What you should do. Wherever the word "unfold" appears in a line of the records, copy that line.

↓

theorem keeps_entryE3 {r s : State} (h : Keeps r s) : Keeps r (entryE3 s) := by
  unfold entryE3
  repeat' first
    | with_reducible assumption | intro _ | with_reducible exact Keeps.refl _ | with_reducible apply keeps_queueVisible
    | with_reducible apply keeps_entryAbort | with_reducible apply keeps_updLant | with_reducible apply Keeps.ite
    | with_reducible apply Keeps.ite_fst | with_reducible apply Keeps.foldl | with_reducible apply Keeps.foldl_fst
    | with_reducible apply Keeps.forN | with_reducible refine Keeps.of_pair (by assumption) ?_
    | with_reducible refine Keeps.of_pair' (by assumption) ?_ | fail_if_no_progress with_reducible apply Keeps.lit

theorem keeps_entryE4 {r s : State} (h : Keeps r s) : Keeps r (entryE4 s) := by
  unfold entryE4
  repeat' first
    | with_reducible assumption | intro _ | with_reducible exact Keeps.refl _ | with_reducible apply keeps_stopCores
    | with_reducible apply keeps_stopConv | with_reducible apply keeps_toEdge | with_reducible apply keeps_disarmTick
    | with_reducible apply keeps_wr | with_reducible apply keeps_clear | with_reducible apply keeps_setTick
    | with_reducible apply keeps_updLant | with_reducible apply Keeps.ite | with_reducible apply Keeps.ite_fst
    | with_reducible apply Keeps.foldl | with_reducible apply Keeps.foldl_fst | with_reducible apply Keeps.forN
    | with_reducible refine Keeps.of_pair (by assumption) ?_ | with_reducible refine Keeps.of_pair' (by assumption) ?_
    | fail_if_no_progress with_reducible apply Keeps.lit

theorem keeps_entryE5 {r s : State} (h : Keeps r s) : Keeps r (entryE5 s) := by
  unfold entryE5
  repeat' first
    | with_reducible assumption | intro _ | with_reducible exact Keeps.refl _ | with_reducible apply keeps_stateReached
    | with_reducible apply keeps_updLant

theorem keeps_entryStep {r s : State} (h : Keeps r s) : ∀ x0, Keeps r (entryStep s x0) := by
  intro x0
  unfold entryStep
  repeat' first
    | with_reducible assumption | intro _ | with_reducible exact Keeps.refl _ | with_reducible apply keeps_stateReached
    | with_reducible apply keeps_entryE2 | with_reducible apply keeps_entryE3 | with_reducible apply keeps_entryE4
    | with_reducible apply keeps_entryE5 | with_reducible apply Keeps.ite | with_reducible apply Keeps.ite_fst
    | with_reducible apply Keeps.foldl | with_reducible apply Keeps.foldl_fst | with_reducible apply Keeps.forN
    | with_reducible refine Keeps.of_pair (by assumption) ?_ | with_reducible refine Keeps.of_pair' (by assumption) ?_
    | fail_if_no_progress with_reducible apply Keeps.lit | split

theorem keeps_leaveSleep {r s : State} (h : Keeps r s) : ∀ x0, Keeps r (leaveSleep s x0) := by
  intro x0
  unfold leaveSleep
  repeat' first
    | with_reducible assumption | intro _ | with_reducible exact Keeps.refl _ | with_reducible apply keeps_timeLost
    | with_reducible apply keeps_timeCarried | with_reducible apply keeps_keepRestart | with_reducible apply keeps_updLant
    | with_reducible apply keeps_setTick | with_reducible apply Keeps.ite | with_reducible apply Keeps.ite_fst
    | with_reducible apply Keeps.foldl | with_reducible apply Keeps.foldl_fst | with_reducible apply Keeps.forN
    | with_reducible refine Keeps.of_pair (by assumption) ?_ | with_reducible refine Keeps.of_pair' (by assumption) ?_
    | fail_if_no_progress with_reducible apply Keeps.lit | split

theorem keeps_exitComplete {r s : State} (h : Keeps r s) : ∀ x0, Keeps r (exitComplete s x0) := by
  intro x0
  unfold exitComplete
  repeat' first
    | with_reducible assumption | intro _ | with_reducible exact Keeps.refl _ | with_reducible apply keeps_leaveSleep
    | with_reducible apply keeps_raise | with_reducible apply keeps_backInRun | with_reducible apply keeps_updLant
    | with_reducible apply keeps_entryStart | with_reducible apply Keeps.ite | with_reducible apply Keeps.ite_fst
    | with_reducible apply Keeps.foldl | with_reducible apply Keeps.foldl_fst | with_reducible apply Keeps.forN
    | with_reducible refine Keeps.of_pair (by assumption) ?_ | with_reducible refine Keeps.of_pair' (by assumption) ?_
    | fail_if_no_progress with_reducible apply Keeps.lit | split

theorem keeps_requestState {r s : State} (h : Keeps r s) : ∀ x0, Keeps r (requestState s x0) := by
  intro x0
  unfold requestState
  repeat' first
    | with_reducible assumption | intro _ | with_reducible exact Keeps.refl _ | with_reducible apply keeps_wr
    | with_reducible apply keeps_entryStart | with_reducible apply Keeps.ite

theorem keeps_armAuto {r s : State} (h : Keeps r s) : ∀ x0, Keeps r (armAuto s x0) := by
  intro x0
  unfold armAuto
  repeat' first
    | with_reducible assumption | intro _ | with_reducible exact Keeps.refl _ | with_reducible apply keeps_updLant
    | with_reducible apply keeps_raise | with_reducible apply keeps_wr | with_reducible apply Keeps.ite
    | with_reducible apply Keeps.ite_fst | with_reducible apply Keeps.foldl | with_reducible apply Keeps.foldl_fst
    | with_reducible apply Keeps.forN | with_reducible refine Keeps.of_pair (by assumption) ?_
    | with_reducible refine Keeps.of_pair' (by assumption) ?_ | fail_if_no_progress with_reducible apply Keeps.lit | split

theorem keeps_lanternReq {r s : State} (h : Keeps r s) : ∀ x0, Keeps r (lanternReq s x0) := by
  intro x0
  unfold lanternReq
  repeat' first
    | with_reducible assumption | intro _ | with_reducible exact Keeps.refl _ | with_reducible apply keeps_wakeNow
    | with_reducible apply keeps_requestState | with_reducible apply keeps_armAuto | with_reducible apply keeps_raise
    | with_reducible apply keeps_wr | with_reducible apply Keeps.ite | with_reducible apply Keeps.ite_fst
    | with_reducible apply Keeps.foldl | with_reducible apply Keeps.foldl_fst | with_reducible apply Keeps.forN
    | with_reducible refine Keeps.of_pair (by assumption) ?_ | with_reducible refine Keeps.of_pair' (by assumption) ?_
    | fail_if_no_progress with_reducible apply Keeps.lit | split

↑

Solution for this problem.
  unfold entryE3
  unfold entryE4
  unfold entryE5
  unfold entryStep
  unfold leaveSleep
  unfold exitComplete
  unfold requestState
  unfold armAuto
  unfold lanternReq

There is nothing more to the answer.